● WHAT THIS TASK INVOLVES:
From the first record through the last, copy each one exactly.

Stored items
Start of Block

-- ==== Sys2Proof/Machine/State.lean ====
section
/-! DEFINITION. The machine's state as plain data, and the state after reset (10_state.md, 70_reset_and_hazards.md R280). -/

namespace Sys2Proof.Machine

/-- The status codes (60_exceptions.md R240). -/
inductive Status where
  | ok | invalidArgument | busy | timeout | deviceNotReady | internalConsistency
deriving DecidableEq, Repr

/-- The 21 values of the transaction-state register `TS` (10_state.md R24). -/
inductive TState where
  | idle
  | gtD1 | gtT1 | gtSs | gtT2 | gtD2
  | wsWpoff | wsReq | wsPoll | stWdate | stWtime | cfWctrl | cfWpresc | wsLeave | wsWpon
  | gcRd | scPoll | scWpoff | scWr
  | cfRctrl | cfRpresc
deriving DecidableEq, Repr

/-- The init-mode states of `IMS` (10_state.md R25). -/
inductive InitMode where
  | normal | enteringInit | init | leavingInit
deriving DecidableEq, Repr

/-- The nine counter-side registers (20_memory.md R61). -/
inductive CReg where
  | time | date | subsec | initctl | status | ctrl | presc | cal | wpctl
deriving DecidableEq, Repr

/-- One access of the history `HIST` (10_state.md R35): `rd(i, v)` or `wr(i, v)`. -/
inductive Access where
  | rd (i : CReg) (v : Word)
  | wr (i : CReg) (v : Word)
deriving DecidableEq, Repr

/-- The counter: its nine registers (10_state.md R37 to R45) and its one hidden bit. -/
structure Counter where
  time : Word
  date : Word
  subsec : Word
  initctl : Word
  status : Word
  ctrl : Word
  presc : Word
  cal : Word
  wpctl : Word
  /-- An accepted write of `CAL` has been made: what lets `CAL_PENDING` rise (20_memory.md R71; log entry 10). -/
  calWritten : Bool
deriving DecidableEq, Repr

/-- The whole machine: the block's registers (10_state.md sections 1 to 4), the counter (section 5), the input
`CLK_READY`, the fixed configuration, and the model's own fields
`inputs`, `cycle`, `eventCtr`, `issuer`, `freeCtr`. -/
structure State where
  /-- The parameters (00_scope.md R6); no step writes them (log entry 6). -/
  cfg : Config
  /-- `TS` (R24). -/
  ts : TState
  /-- `OPL` (R23). -/
  opl : Transaction
  /-- `IMS` (R25). -/
  ims : InitMode
  /-- `LOCK` (R21). -/
  lock : Bool
  /-- `OWNER` (R21). -/
  owner : Nat
  /-- `CONFIGURED` (R22). -/
  configured : Bool
  /-- `WU` (R26). -/
  wu : Bool
  /-- `ERR` (R31). -/
  err : Status
  /-- `CF_FMT` (R32). -/
  cfFmt : Bool
  /-- `TMO` (R29; log entry 15). -/
  tmo : Nat
  /-- `RTY` (R30), in use only under a retry cap; a number that does not wrap (log entry 14). -/
  rty : Nat
  /-- `SD` (R27). -/
  sd : Word
  /-- `ST` (R27). -/
  st : Word
  /-- `SS` (R27). -/
  ss : BitVec 16
  /-- `ARG_DATE` (R28). -/
  argDate : Word
  /-- `ARG_TIME` (R28). -/
  argTime : Word
  /-- `ARG_CAL` (R28). -/
  argCal : Word
  /-- `RESP[r]`, entry `r` of the list (R34): none, or the words of a response packet (30_encoding.md R95). -/
  resp : List (Option (List Word))
  /-- `HIST`, oldest access first (R35). -/
  hist : List Access
  /-- The counter-side registers (R37 to R45). -/
  counter : Counter
  /-- The input `CLK_READY` (R36). -/
  clkReady : Bool
  /-- The model's own: the events that come next (log entry 1). -/
  inputs : List Event
  /-- The model's own: the events that come after `inputs`, again and again; free events if there are none. -/
  cycle : List Event
  /-- The model's own: how many free events have been taken (log entry 1). -/
  eventCtr : Nat
  /-- The model's own: the requester whose issue step is being taken, the `r` of 30_encoding.md R92. -/
  issuer : Nat
  /-- The model's own: how many free values have been drawn (log entry 7). -/
  freeCtr : Nat
deriving DecidableEq, Repr

/-- Why a step has no outcome in the model. No command's meaning raises one. -/
inductive Fault where
  /-- Raised by `act`: the schedule names a requester that does not exist, `r >= NREQ` (00_scope.md R11).
  Safe: no such agent takes a step (log entry 18). -/
  | noSuchRequester
  /-- Raised by `wsPoll`: `INIT_ACTIVE` read 1 with an `OPL` other than SETTIME and CONFIG, for which
  10_state.md R49 has no transition. Safe: no run reaches it (log entry 12). -/
  | noScopeBody
deriving DecidableEq, Repr

/-- Why an instruction has no meaning. -/
inductive Refusal where
  /-- Raised only by an arm of `exec` whose instruction is not modelled yet: none is left. Safe: nothing runs. -/
  | notModelled (mnemonic : String)
deriving DecidableEq, Repr

/-- The counter at the block's reset, which the block's reset does not touch and for which the spec gives no
value (10_state.md R48). DESIGN CHOICE: all zero (log entry 5; unsafe). -/
def Counter.reset : Counter where
  time := 0#32
  date := 0#32
  subsec := 0#32
  initctl := 0#32
  status := 0#32
  ctrl := 0#32
  presc := 0#32
  cal := 0#32
  wpctl := 0#32
  calWritten := false

/-- A block right after reset, for any configuration and any counter (10_state.md R48, 70_reset_and_hazards.md R280).
The registers R48 calls unspecified hold 0, the first name, or the requester 0: DESIGN CHOICE (log entry 4; unsafe).
`CLK_READY` has no reset value (R36): DESIGN CHOICE 0 (log entry 5; unsafe). -/
def State.resetOf (cfg : Config) (counter : Counter) : State where
  cfg := cfg
  ts := .idle
  opl := .gettime
  ims := .normal
  lock := false
  owner := 0
  configured := false
  wu := false
  err := .ok
  cfFmt := false
  tmo := 0
  rty := 0
  sd := 0#32
  st := 0#32
  ss := 0#16
  argDate := 0#32
  argTime := 0#32
  argCal := 0#32
  resp := List.replicate cfg.nreq none
  hist := []
  counter := counter
  clkReady := false
  inputs := []
  cycle := []
  eventCtr := 0
  issuer := 0
  freeCtr := 0

/-- The machine right after reset: the default parameters and the counter of `Counter.reset`. -/
def State.reset : State := State.resetOf Config.default Counter.reset

end Sys2Proof.Machine
end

End of Block

● SOLUTION:
-- ==== Sys2Proof/Machine/State.lean ====
section
/-! DEFINITION. The machine's state as plain data, and the state after reset (10_state.md, 70_reset_and_hazards.md R280). -/

namespace Sys2Proof.Machine

/-- The status codes (60_exceptions.md R240). -/
inductive Status where
  | ok | invalidArgument | busy | timeout | deviceNotReady | internalConsistency
deriving DecidableEq, Repr

/-- The 21 values of the transaction-state register `TS` (10_state.md R24). -/
inductive TState where
  | idle
  | gtD1 | gtT1 | gtSs | gtT2 | gtD2
  | wsWpoff | wsReq | wsPoll | stWdate | stWtime | cfWctrl | cfWpresc | wsLeave | wsWpon
  | gcRd | scPoll | scWpoff | scWr
  | cfRctrl | cfRpresc
deriving DecidableEq, Repr

/-- The init-mode states of `IMS` (10_state.md R25). -/
inductive InitMode where
  | normal | enteringInit | init | leavingInit
deriving DecidableEq, Repr

/-- The nine counter-side registers (20_memory.md R61). -/
inductive CReg where
  | time | date | subsec | initctl | status | ctrl | presc | cal | wpctl
deriving DecidableEq, Repr

/-- One access of the history `HIST` (10_state.md R35): `rd(i, v)` or `wr(i, v)`. -/
inductive Access where
  | rd (i : CReg) (v : Word)
  | wr (i : CReg) (v : Word)
deriving DecidableEq, Repr

/-- The counter: its nine registers (10_state.md R37 to R45) and its one hidden bit. -/
structure Counter where
  time : Word
  date : Word
  subsec : Word
  initctl : Word
  status : Word
  ctrl : Word
  presc : Word
  cal : Word
  wpctl : Word
  /-- An accepted write of `CAL` has been made: what lets `CAL_PENDING` rise (20_memory.md R71; log entry 10). -/
  calWritten : Bool
deriving DecidableEq, Repr

/-- The whole machine: the block's registers (10_state.md sections 1 to 4), the counter (section 5), the input
`CLK_READY`, the fixed configuration, and the model's own fields
`inputs`, `cycle`, `eventCtr`, `issuer`, `freeCtr`. -/
structure State where
  /-- The parameters (00_scope.md R6); no step writes them (log entry 6). -/
  cfg : Config
  /-- `TS` (R24). -/
  ts : TState
  /-- `OPL` (R23). -/
  opl : Transaction
  /-- `IMS` (R25). -/
  ims : InitMode
  /-- `LOCK` (R21). -/
  lock : Bool
  /-- `OWNER` (R21). -/
  owner : Nat
  /-- `CONFIGURED` (R22). -/
  configured : Bool
  /-- `WU` (R26). -/
  wu : Bool
  /-- `ERR` (R31). -/
  err : Status
  /-- `CF_FMT` (R32). -/
  cfFmt : Bool
  /-- `TMO` (R29; log entry 15). -/
  tmo : Nat
  /-- `RTY` (R30), in use only under a retry cap; a number that does not wrap (log entry 14). -/
  rty : Nat
  /-- `SD` (R27). -/
  sd : Word
  /-- `ST` (R27). -/
  st : Word
  /-- `SS` (R27). -/
  ss : BitVec 16
  /-- `ARG_DATE` (R28). -/
  argDate : Word
  /-- `ARG_TIME` (R28). -/
  argTime : Word
  /-- `ARG_CAL` (R28). -/
  argCal : Word
  /-- `RESP[r]`, entry `r` of the list (R34): none, or the words of a response packet (30_encoding.md R95). -/
  resp : List (Option (List Word))
  /-- `HIST`, oldest access first (R35). -/
  hist : List Access
  /-- The counter-side registers (R37 to R45). -/
  counter : Counter
  /-- The input `CLK_READY` (R36). -/
  clkReady : Bool
  /-- The model's own: the events that come next (log entry 1). -/
  inputs : List Event
  /-- The model's own: the events that come after `inputs`, again and again; free events if there are none. -/
  cycle : List Event
  /-- The model's own: how many free events have been taken (log entry 1). -/
  eventCtr : Nat
  /-- The model's own: the requester whose issue step is being taken, the `r` of 30_encoding.md R92. -/
  issuer : Nat
  /-- The model's own: how many free values have been drawn (log entry 7). -/
  freeCtr : Nat
deriving DecidableEq, Repr

/-- Why a step has no outcome in the model. No command's meaning raises one. -/
inductive Fault where
  /-- Raised by `act`: the schedule names a requester that does not exist, `r >= NREQ` (00_scope.md R11).
  Safe: no such agent takes a step (log entry 18). -/
  | noSuchRequester
  /-- Raised by `wsPoll`: `INIT_ACTIVE` read 1 with an `OPL` other than SETTIME and CONFIG, for which
  10_state.md R49 has no transition. Safe: no run reaches it (log entry 12). -/
  | noScopeBody
deriving DecidableEq, Repr

/-- Why an instruction has no meaning. -/
inductive Refusal where
  /-- Raised only by an arm of `exec` whose instruction is not modelled yet: none is left. Safe: nothing runs. -/
  | notModelled (mnemonic : String)
deriving DecidableEq, Repr

/-- The counter at the block's reset, which the block's reset does not touch and for which the spec gives no
value (10_state.md R48). DESIGN CHOICE: all zero (log entry 5; unsafe). -/
def Counter.reset : Counter where
  time := 0#32
  date := 0#32
  subsec := 0#32
  initctl := 0#32
  status := 0#32
  ctrl := 0#32
  presc := 0#32
  cal := 0#32
  wpctl := 0#32
  calWritten := false

/-- A block right after reset, for any configuration and any counter (10_state.md R48, 70_reset_and_hazards.md R280).
The registers R48 calls unspecified hold 0, the first name, or the requester 0: DESIGN CHOICE (log entry 4; unsafe).
`CLK_READY` has no reset value (R36): DESIGN CHOICE 0 (log entry 5; unsafe). -/
def State.resetOf (cfg : Config) (counter : Counter) : State where
  cfg := cfg
  ts := .idle
  opl := .gettime
  ims := .normal
  lock := false
  owner := 0
  configured := false
  wu := false
  err := .ok
  cfFmt := false
  tmo := 0
  rty := 0
  sd := 0#32
  st := 0#32
  ss := 0#16
  argDate := 0#32
  argTime := 0#32
  argCal := 0#32
  resp := List.replicate cfg.nreq none
  hist := []
  counter := counter
  clkReady := false
  inputs := []
  cycle := []
  eventCtr := 0
  issuer := 0
  freeCtr := 0

/-- The machine right after reset: the default parameters and the counter of `Counter.reset`. -/
def State.reset : State := State.resetOf Config.default Counter.reset

end Sys2Proof.Machine
end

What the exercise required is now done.